[PROBLEM TO SOLVE] Two lines mark the range in the entries below: the one holding "case l2data =>" and the one holding "(logNow (dieHalf (core". Set down those two and all lines between them, exactly.

[RECORDS FOR THE EXERCISE]
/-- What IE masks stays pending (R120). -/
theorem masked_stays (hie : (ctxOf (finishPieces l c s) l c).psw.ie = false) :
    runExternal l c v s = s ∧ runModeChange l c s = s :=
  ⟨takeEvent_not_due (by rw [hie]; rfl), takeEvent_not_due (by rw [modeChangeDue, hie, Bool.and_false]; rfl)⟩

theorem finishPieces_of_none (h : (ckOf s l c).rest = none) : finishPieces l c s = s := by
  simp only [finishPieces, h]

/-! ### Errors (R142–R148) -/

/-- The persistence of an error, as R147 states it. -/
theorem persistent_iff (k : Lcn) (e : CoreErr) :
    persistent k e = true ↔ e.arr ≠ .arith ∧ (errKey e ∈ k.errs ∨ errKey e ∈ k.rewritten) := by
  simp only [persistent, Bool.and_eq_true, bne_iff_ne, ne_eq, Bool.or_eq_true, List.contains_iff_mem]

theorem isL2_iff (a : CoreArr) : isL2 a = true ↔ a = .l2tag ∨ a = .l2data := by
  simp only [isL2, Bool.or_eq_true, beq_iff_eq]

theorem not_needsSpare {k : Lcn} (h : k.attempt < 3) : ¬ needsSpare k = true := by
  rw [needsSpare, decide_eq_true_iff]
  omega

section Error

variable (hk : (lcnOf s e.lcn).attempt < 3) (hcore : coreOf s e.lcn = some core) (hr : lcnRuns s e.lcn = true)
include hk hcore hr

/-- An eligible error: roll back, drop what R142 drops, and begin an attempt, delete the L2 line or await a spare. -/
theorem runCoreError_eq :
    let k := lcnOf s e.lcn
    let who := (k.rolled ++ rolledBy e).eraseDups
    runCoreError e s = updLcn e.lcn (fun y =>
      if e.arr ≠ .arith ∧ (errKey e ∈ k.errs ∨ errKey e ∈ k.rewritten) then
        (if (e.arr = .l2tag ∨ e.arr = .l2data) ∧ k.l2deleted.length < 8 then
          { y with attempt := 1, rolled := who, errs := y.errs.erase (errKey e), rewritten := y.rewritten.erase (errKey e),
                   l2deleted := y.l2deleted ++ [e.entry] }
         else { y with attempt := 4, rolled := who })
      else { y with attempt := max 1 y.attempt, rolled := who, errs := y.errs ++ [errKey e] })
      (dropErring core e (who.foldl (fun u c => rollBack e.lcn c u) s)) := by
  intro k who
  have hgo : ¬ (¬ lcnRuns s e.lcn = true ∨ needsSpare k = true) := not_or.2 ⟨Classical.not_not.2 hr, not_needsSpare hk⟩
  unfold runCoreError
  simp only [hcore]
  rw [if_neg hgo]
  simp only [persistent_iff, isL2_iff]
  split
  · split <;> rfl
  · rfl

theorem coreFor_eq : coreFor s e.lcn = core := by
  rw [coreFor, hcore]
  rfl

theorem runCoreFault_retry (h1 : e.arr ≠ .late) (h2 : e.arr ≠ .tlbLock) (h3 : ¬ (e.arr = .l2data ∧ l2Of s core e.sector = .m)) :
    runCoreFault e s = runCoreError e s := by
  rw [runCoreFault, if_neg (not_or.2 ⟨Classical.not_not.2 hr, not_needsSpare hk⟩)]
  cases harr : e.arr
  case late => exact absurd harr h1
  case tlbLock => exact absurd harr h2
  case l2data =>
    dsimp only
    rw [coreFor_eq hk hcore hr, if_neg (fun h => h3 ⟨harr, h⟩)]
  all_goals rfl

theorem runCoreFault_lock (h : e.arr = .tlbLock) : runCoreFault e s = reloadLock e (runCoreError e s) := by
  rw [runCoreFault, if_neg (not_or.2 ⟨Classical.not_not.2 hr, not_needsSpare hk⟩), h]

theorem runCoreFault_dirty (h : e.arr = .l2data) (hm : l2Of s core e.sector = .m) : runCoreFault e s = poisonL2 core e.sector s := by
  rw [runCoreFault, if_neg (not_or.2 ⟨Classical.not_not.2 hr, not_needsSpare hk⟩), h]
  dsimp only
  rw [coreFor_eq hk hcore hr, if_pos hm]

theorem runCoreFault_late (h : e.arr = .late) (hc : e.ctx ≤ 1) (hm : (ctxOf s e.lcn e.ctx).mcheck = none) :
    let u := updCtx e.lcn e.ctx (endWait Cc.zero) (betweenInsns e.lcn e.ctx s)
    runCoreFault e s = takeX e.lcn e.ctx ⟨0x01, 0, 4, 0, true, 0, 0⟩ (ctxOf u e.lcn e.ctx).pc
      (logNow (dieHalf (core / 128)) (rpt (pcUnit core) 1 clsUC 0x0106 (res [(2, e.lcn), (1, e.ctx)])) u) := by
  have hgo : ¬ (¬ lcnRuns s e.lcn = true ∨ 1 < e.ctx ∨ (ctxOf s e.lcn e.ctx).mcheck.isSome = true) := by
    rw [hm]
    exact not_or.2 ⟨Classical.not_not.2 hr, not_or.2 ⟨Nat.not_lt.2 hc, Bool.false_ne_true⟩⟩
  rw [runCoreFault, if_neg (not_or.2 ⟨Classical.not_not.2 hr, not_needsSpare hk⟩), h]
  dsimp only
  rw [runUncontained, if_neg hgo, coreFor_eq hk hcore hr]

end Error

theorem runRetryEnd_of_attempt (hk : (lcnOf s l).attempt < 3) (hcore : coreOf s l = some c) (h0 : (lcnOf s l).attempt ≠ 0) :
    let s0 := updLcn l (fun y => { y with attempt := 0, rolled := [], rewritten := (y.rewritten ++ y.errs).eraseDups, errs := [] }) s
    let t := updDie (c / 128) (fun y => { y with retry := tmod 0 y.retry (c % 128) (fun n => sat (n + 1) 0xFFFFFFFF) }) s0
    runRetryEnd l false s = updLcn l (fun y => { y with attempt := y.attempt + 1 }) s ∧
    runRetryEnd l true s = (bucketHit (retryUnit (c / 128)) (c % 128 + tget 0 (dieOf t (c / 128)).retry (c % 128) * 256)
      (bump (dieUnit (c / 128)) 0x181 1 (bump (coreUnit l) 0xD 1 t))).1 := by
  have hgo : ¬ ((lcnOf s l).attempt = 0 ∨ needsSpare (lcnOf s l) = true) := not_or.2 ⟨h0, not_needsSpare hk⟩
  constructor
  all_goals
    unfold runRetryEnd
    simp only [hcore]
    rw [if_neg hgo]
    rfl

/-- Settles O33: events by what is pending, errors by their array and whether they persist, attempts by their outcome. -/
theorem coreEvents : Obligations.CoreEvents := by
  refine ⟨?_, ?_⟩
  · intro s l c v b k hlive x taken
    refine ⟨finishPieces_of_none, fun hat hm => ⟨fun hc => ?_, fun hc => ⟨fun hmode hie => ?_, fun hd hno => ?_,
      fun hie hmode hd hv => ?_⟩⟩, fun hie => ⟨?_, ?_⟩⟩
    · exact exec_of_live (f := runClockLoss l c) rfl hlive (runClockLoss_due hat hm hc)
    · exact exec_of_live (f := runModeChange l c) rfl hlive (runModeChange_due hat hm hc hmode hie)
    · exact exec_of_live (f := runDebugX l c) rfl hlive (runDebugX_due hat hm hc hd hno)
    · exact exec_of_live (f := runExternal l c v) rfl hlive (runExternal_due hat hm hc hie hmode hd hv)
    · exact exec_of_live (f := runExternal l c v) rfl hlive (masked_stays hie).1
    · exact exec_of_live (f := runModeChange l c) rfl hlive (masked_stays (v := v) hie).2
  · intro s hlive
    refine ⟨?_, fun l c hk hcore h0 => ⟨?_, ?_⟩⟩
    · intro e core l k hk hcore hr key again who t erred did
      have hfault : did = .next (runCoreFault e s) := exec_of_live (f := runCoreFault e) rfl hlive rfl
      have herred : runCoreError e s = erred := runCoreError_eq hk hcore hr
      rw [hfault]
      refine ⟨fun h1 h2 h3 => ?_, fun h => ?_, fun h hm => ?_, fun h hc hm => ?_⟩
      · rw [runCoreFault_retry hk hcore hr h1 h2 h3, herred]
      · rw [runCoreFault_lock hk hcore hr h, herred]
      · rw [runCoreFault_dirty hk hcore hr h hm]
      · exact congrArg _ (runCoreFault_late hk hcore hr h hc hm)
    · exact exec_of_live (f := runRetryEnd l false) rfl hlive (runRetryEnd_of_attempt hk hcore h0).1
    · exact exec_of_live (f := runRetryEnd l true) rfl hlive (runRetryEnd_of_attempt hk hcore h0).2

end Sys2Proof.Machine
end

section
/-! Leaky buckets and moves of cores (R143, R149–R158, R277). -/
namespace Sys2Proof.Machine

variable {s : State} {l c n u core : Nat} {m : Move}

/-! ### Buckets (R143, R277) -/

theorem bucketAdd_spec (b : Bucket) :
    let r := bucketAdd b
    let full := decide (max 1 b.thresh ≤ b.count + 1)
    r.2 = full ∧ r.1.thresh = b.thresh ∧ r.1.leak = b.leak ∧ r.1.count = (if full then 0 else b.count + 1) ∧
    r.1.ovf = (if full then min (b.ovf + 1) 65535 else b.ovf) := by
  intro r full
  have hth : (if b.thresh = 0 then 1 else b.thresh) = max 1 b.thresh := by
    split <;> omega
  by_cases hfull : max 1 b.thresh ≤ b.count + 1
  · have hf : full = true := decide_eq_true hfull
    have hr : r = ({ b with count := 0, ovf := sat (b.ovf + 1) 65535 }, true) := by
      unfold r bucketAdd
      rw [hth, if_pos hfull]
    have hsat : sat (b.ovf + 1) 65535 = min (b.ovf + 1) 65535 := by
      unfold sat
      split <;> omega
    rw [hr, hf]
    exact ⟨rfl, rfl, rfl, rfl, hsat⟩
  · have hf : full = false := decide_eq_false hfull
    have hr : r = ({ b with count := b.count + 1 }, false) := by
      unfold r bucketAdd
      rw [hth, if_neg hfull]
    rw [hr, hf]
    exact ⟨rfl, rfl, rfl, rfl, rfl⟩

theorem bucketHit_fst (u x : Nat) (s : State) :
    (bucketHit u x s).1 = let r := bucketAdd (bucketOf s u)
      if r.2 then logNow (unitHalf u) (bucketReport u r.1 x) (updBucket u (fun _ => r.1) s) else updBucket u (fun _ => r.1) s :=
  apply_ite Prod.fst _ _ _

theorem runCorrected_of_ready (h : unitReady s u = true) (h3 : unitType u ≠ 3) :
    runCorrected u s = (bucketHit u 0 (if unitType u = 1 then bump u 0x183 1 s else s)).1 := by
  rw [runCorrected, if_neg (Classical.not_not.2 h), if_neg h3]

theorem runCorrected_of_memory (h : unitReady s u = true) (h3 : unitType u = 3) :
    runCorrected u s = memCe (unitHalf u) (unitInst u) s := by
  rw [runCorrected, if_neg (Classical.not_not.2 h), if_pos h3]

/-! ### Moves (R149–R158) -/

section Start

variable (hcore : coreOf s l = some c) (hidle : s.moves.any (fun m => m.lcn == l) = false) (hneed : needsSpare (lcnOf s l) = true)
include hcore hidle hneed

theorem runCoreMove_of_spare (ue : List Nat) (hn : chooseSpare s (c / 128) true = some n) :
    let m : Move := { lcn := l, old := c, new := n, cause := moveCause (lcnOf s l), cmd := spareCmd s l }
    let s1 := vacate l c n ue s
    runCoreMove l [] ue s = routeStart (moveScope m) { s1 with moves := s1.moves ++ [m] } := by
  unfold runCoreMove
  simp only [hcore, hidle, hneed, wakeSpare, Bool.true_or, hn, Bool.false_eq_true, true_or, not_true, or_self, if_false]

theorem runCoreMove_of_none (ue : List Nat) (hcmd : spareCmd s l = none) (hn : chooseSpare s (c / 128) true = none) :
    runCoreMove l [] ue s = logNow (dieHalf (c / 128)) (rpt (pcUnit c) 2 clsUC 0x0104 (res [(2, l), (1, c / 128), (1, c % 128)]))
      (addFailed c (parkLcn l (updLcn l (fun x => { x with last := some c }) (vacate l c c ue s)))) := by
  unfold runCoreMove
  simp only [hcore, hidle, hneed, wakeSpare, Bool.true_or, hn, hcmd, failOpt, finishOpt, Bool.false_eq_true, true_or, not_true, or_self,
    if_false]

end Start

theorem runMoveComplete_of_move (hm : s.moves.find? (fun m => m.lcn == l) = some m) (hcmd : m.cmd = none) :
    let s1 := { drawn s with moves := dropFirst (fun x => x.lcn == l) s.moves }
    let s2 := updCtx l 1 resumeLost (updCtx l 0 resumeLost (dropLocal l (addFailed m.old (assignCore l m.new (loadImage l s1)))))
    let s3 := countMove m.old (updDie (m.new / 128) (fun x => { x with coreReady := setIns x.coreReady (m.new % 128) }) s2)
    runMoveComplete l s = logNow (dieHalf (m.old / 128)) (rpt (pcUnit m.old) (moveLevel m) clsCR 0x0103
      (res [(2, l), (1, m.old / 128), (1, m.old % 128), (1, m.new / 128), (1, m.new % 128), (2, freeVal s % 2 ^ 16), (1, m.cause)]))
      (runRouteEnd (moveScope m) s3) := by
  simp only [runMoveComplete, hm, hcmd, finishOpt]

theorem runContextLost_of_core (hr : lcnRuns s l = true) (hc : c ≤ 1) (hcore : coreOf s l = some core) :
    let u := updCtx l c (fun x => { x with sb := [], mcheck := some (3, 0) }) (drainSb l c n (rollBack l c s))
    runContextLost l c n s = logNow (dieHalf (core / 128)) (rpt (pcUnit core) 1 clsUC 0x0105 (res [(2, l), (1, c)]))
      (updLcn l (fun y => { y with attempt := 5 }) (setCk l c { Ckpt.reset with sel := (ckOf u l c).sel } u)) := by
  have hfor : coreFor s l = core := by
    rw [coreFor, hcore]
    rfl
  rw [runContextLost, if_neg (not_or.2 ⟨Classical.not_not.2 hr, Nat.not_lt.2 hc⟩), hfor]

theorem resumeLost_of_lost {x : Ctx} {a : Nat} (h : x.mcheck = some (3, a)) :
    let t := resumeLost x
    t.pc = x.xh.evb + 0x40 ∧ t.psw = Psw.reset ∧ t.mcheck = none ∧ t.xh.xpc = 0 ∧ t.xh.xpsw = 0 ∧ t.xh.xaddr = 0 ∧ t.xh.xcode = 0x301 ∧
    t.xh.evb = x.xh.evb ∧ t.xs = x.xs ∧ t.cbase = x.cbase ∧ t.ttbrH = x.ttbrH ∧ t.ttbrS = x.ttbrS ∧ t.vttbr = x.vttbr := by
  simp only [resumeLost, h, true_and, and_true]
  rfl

[RESULT OF THIS EXERCISE]
  case l2data =>
    dsimp only
    rw [coreFor_eq hk hcore hr, if_neg (fun h => h3 ⟨harr, h⟩)]
  all_goals rfl

theorem runCoreFault_lock (h : e.arr = .tlbLock) : runCoreFault e s = reloadLock e (runCoreError e s) := by
  rw [runCoreFault, if_neg (not_or.2 ⟨Classical.not_not.2 hr, not_needsSpare hk⟩), h]

theorem runCoreFault_dirty (h : e.arr = .l2data) (hm : l2Of s core e.sector = .m) : runCoreFault e s = poisonL2 core e.sector s := by
  rw [runCoreFault, if_neg (not_or.2 ⟨Classical.not_not.2 hr, not_needsSpare hk⟩), h]
  dsimp only
  rw [coreFor_eq hk hcore hr, if_pos hm]

theorem runCoreFault_late (h : e.arr = .late) (hc : e.ctx ≤ 1) (hm : (ctxOf s e.lcn e.ctx).mcheck = none) :
    let u := updCtx e.lcn e.ctx (endWait Cc.zero) (betweenInsns e.lcn e.ctx s)
    runCoreFault e s = takeX e.lcn e.ctx ⟨0x01, 0, 4, 0, true, 0, 0⟩ (ctxOf u e.lcn e.ctx).pc
      (logNow (dieHalf (core / 128)) (rpt (pcUnit core) 1 clsUC 0x0106 (res [(2, e.lcn), (1, e.ctx)])) u) := by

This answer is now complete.